*What you will do*: In the material below, which lines hold the word "Core"? Pick each one out.

BEGIN Data supplied

-- ==== Sys2Proof/Machine/Step.lean ====
section
/-! DEFINITION. One step: the command at the front of the queue, or a nanosecond where none waits. -/
namespace Sys2Proof.Machine

/-- Take the oldest waiting command and run it on the rest of the queue; with none waiting a nanosecond passes. -/
def step (s : State) : Host.Outcome State Fault Refusal :=
  match s.pending with
  | [] => .next s.tick
  | c :: rest => exec c { s with pending := rest }

/-- The state with the command that a table word spells put at the front of its queue. -/
def State.withFetchWord (s : State) (nbits w : Nat) : State :=
  match decodeTableWord nbits w with
  | some c => { s with pending := c :: s.pending }
  | none => s

end Sys2Proof.Machine
end

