-- ==== Sys2Proof/Machine/Core.lean ====
section
/-! DEFINITION. The machine as the host sees it. -/

def Sys2Proof.core : Host.Core :=
  { State := Sys2Proof.Machine.State
    Fault := Sys2Proof.Machine.Fault
    Refusal := Sys2Proof.Machine.Refusal
    step := Sys2Proof.Machine.step
    reset := Sys2Proof.Machine.State.reset }
end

END Data supplied

*Task solution*:
-- ==== Sys2Proof/Machine/Core.lean ====
def Sys2Proof.core : Host.Core :=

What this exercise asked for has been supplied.